I loved the point of view Joan Fontecuberta took to construct the
biennale. I kept returning to the impact of new technologies on photography, I
expressed how I related to Facebook coming up in certain exhibitions like for
example AFTER FACEB00K: IN LOVING
MEMORY < 3 at the McCord Museum. To Paul Wong I expressed how I related to
the theme of his exhibition, the Multiverse, because it is the HOT subject in
contemporary physics. Scientists will spend BILLIONS of dollars to prove the
existence of multiverse but, I told him, I believe artists already prove it.
Lena- The biennial shows the expanding possibilities of the image on film and the impact of our new technologies. But what do you see as the future of classical photography, of the object on the wall?
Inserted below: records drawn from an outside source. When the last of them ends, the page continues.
/-! ### Placement -/

/-- Region and fallback records and hints (R79, R81, R96, R102): a region takes a free record, one that must lose its copies
drains, a PINNED one is freed at once; a fallback record is kept; a hint for a hintable range is recorded and
counted in 0x4042.09, any other only counted in 0x4042.0A. -/
def Obligations.PlacementRecords : Prop :=
  ∀ (dt k c n cx base pages cls : Nat) (p : Pdu) (s b : State), s.Quiet → p.wf = true → b = (s.begun dt).authorized p k c →
    ((s.begun dt).Takes p 0x3F20 1 → (s.begun dt).Authorized p 0x3F20 1 k c → field 0 2 p.data = n → n < 512 →
      field 2 2 p.data = cx → 1 ≤ cx → cx ≤ 1023 → base = field 4 8 p.data % 2 ^ 62 → base % 65536 = 0 → field 12 4 p.data = pages →
      1 ≤ pages → field 16 1 p.data = cls → cls ≤ 4 → s.ownNode base = true → s.regionCovered cx base pages = true →
      (1 ≤ cls → s.plc.regions = [] → exec (.regionCommand dt p) s = .next (s.after dt
        (({ b with plc.regions := [(n, { cls := cls, ctx := cx, base := base, pages := pages })] } : State).answered p 0x3F20 1 {}))) ∧
      (∀ old dr, s.plc.away = [] → s.plc.regions = [(n, { cls := old, ctx := cx, base := base, pages := pages, drain := dr })] →
        (old = 1 → cls = 0 → exec (.regionCommand dt p) s = .next (s.after dt
          (({ b with plc.regions := [] } : State).answered p 0x3F20 1 {}))) ∧
        ((old = 2 ∨ old = 3) ∧ cls ≤ 1 ∨ old = 4 ∧ cls = 0 → exec (.regionCommand dt p) s = .next (s.after dt
          (({ b with plc.regions := [(n, { cls := old, ctx := cx, base := base, pages := pages, drain := some cls })] } : State).answered
            p 0x3F20 1 {}))))) ∧
    (∀ copy ratio, (s.begun dt).Takes p 0x3F20 2 → (s.begun dt).Authorized p 0x3F20 2 k c → s.plc.fallbacks = [] →
      field 0 2 p.data = cx → cx ≤ 1023 → field 2 8 p.data % 2 ^ 62 = base → base % 65536 = 0 → field 10 4 p.data = pages →
      field 14 8 p.data = copy → field 22 1 p.data = ratio → (ratio = 1 ∨ ratio = 2 ∨ ratio = 4) →
      s.grantedRange cx (copy / 65536 * 65536) ((copy % 65536 + (pages * 65536 + ratio - 1) / ratio + 65535) / 65536) = true →
      exec (.fallbackRecordCommand dt p) s = .next (s.after dt
        (({ b with plc.fallbacks := [(0, ⟨cx, base, pages, copy, ratio⟩)] } : State).answered p 0x3F20 2 {}))) ∧
    (∀ (d : Bytes) (src tgt : Nat) (via : Via) (u : State), d.length = 24 → viaOk via = true → forUs via = true → nodeOk src = true → s.plc.hints = [] →
      s.plc.here = [] → s.plc.away = [] →
      cx = bits 9 0 d → tgt = bits 29 16 d → pages = max 1 (field 4 4 d) →
      base = s.homeGa (field 8 8 d % 2 ^ 62 / 65536 * 65536) → s.phase = 0xA → s.entersHere via = false →
      u = (s.begun dt).countArrival via 3 7 →
      (s.hintable cx base pages = true → (tgt = 0x3FFF ∨ s.beyondGateway tgt = false) →
        exec (.placementHint dt (.msg via src) d) s = .next (s.after dt
          (({ u with plc.hints := [⟨cx, tgt, base / 65536, pages⟩] } : State).count (viaHalf via) 0x4042 9))) ∧
      (s.hintable cx base pages = false →
        exec (.placementHint dt (.msg via src) d) s = .next (s.after dt (u.count (viaHalf via) 0x4042 0xA))) ∧
      (∀ p' : Pdu, p' = { p with data := d, total := d.length } → (s.begun dt).Takes p' 0x3F20 3 → p.trailer = none →
        s.ownNode base = true → s.hintable cx base pages = true → (tgt = 0x3FFF ∨ s.beyondGateway tgt = false) →
        exec (.placementHint dt (.object p) d) s = .next (s.after dt
          ((({ (s.begun dt).takePdu p' with plc.hints := [⟨cx, tgt, base / 65536, pages⟩] } : State).count (State.pathHalf p) 0x4042 9).answered
            p' 0x3F20 3 {}))))

/-- Space requests and copies (R90, R91, R95, R288): a destination with a free frame reserves it, one without, in island mode
or beyond a gateway refuses and counts it; an answer starts the copy or ends the move; a copy whose reads and writes have all
been answered waits for its commit; a holder told to fence, for whom nothing waits, discards its copies and says so, and the
home forgets them. The class of a page of another home is open (log entry 116). -/
def Obligations.PlacementMessages : Prop :=
  ∀ (dt src ga cx page : Nat) (via : Via) (s b : State), s.Quiet → viaOk via = true → forUs via = true → src < 2 ^ 14 → ga < 2 ^ 62 →
    cx ≤ 1023 → page = ga / 65536 → b = (s.begun dt).countArrival via 3 6 →
    (∀ f v u, s.beyondGateway src = false → thas page s.plc.here = false → s.islandMode = false → s.copiesHeld cx < s.spacePages cx →
      s.freeFrame cx = some f → (s.ownNode (page * 65536) = true → v = s.classOf cx (page * 65536) ∧ u = b) →
      (s.ownNode (page * 65536) = false → v = 2 + Config.freeValue s.free % 2 ∧ u = { b with free := s.free + 1 }) →
      exec (.spaceRequest dt ⟨via, src⟩ cx ga) s = .next (s.after dt
        (({ u with plc.here := tput page { ctx := cx, frame := f, cls := v, src := src } s.plc.here } : State).coordinate src 2 0 0 0 ga))) ∧
    (s.beyondGateway src = true ∨ s.islandMode = true ∨ (thas page s.plc.here = false ∧ s.spacePages cx ≤ s.copiesHeld cx) →
      exec (.spaceRequest dt ⟨via, src⟩ cx ga) s = .next (s.after dt
        (((b.modCtx cx (fun x => { x with promRefused := min (x.promRefused + 1) (2 ^ 32 - 1) })).count s.holder 0x4042 5).coordinate
          src 2 1 0 0 ga))) ∧
    (∀ m : PMove, s.plc.moves = [m] → m.page = page → m.dest = src → m.phase = 0 → m.accepted = false → m.demote = false →
      m.hinted = false →
      (s.plc.loops = [] → exec (.spaceAnswer dt ⟨via, src⟩ ga false) s = .next (s.after dt { b with plc.moves := [] })) ∧
      (s.rdg.mode = 0 → s.plc.loops = [] → exec (.spaceAnswer dt ⟨via, src⟩ ga true) s = .next (s.after dt
        { b with plc.moves := [{ m with accepted := true }] })) ∧
      (∀ off, s.rdg.mode ≠ 0 → s.pageAt page = some off → exec (.spaceAnswer dt ⟨via, src⟩ ga true) s = .next (s.after dt
        (((({ b with plc.moves := [{ m with accepted := true, phase := 1, dirty := [], left := m.left + 1 }] } : State).devGet
          (offHalf off) s.nodeNum (mkGa s.nodeNum off) 16 (.copy page 0)).pickOn page 1).settle)))) ∧
    (∀ m : PMove, s.plc.moves = [m] → m.page = page → m.phase = 1 → m.left = 0 → m.dirty = [] →
      s.west.dir = [] → s.east.dir = [] →
      exec (.pageCopyComplete dt ga) s = .next (s.after dt { s.begun dt with plc.moves := [{ m with phase := 2 }] })) ∧
    (∀ pages f, pages < 2 ^ 32 → f.live = true → s.plc.here = [(page, f)] → s.plc.moves = [] → s.ylx.overs = [] →
      s.avl.admission.st = 0 → s.west.dir = [] → s.east.dir = [] → s.west.pend = [] → s.east.pend = [] → s.west.recalls = [] →
      s.east.recalls = [] → s.waitingHere = [] →
      exec (.fencePlacedCopies dt ⟨via, src⟩ ga pages) s = .next (s.after dt
        ((({ b with plc.here := [], plc.counters := s.plc.counters.filter (fun w => !(w.1 == page)) } : State).dropTranslations page).control
          src 2 (.fenceDone (max 1 pages) ga [])))) ∧
    (∀ pages drops n (x : Extent), (Instr.fenceDone dt ⟨via, src⟩ ga pages drops).wf = true → s.plc.away = [(page, src)] → s.plc.backs = [] →
      s.ylx.overs = [] → s.spc.extents = [(n, x)] → x.holders = [(page, src)] →
      exec (.fenceDone dt ⟨via, src⟩ ga pages drops) s = .next (s.after dt
        { ((s.begun dt).countArrival via 3 (6 + drops.length)).modExtent n
            (fun y => { y with holders := [], drops := drops.foldl (fun t d => tmod d.1 0 (· + d.2) t) y.drops }) with plc.away := [] }))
Joan- In your question you mention art with technologies and this is something I would like to avoid. The problem I propose is not about technology at all. It is about changes in our culture, in our technologies, in our economics and so on, which require those technologies. For me technologies are not endings of a new way of thinking but the effect of the requirements that now, in the 21rst century, we have. Two years ago Mois de la photo presented “Drone: the automated image” which was about a kind of automatic vision, about how our visual experience was implemented by different devices allowing us new kinds of perceptions. We can see images from very far distances; we can penetrate our bodies, this kind of thing. My approach strayed from this concern. Certainly some of the artists in the last biennials program could have fit perfectly within my program. But we don’t see the other’s perspective in the automated image which is the perspective here. I am interested in the way, in the current situation, images speak to us differently from how they did in the past. Why do we take photographs? What do photographs mean to us? How do they communicate with others? How their historical values have changed. For instance, in the former century, photographs were linked to memory and truth, now not necessarily. My parents have family albums where they collected pictures from their grandfathers, from their ancestors. The album was a kind of totem. Photographs were tissues, materials, objects unto which we projected an idea of the past an idea of the memory of how the family was united and it was a symbol of that unity.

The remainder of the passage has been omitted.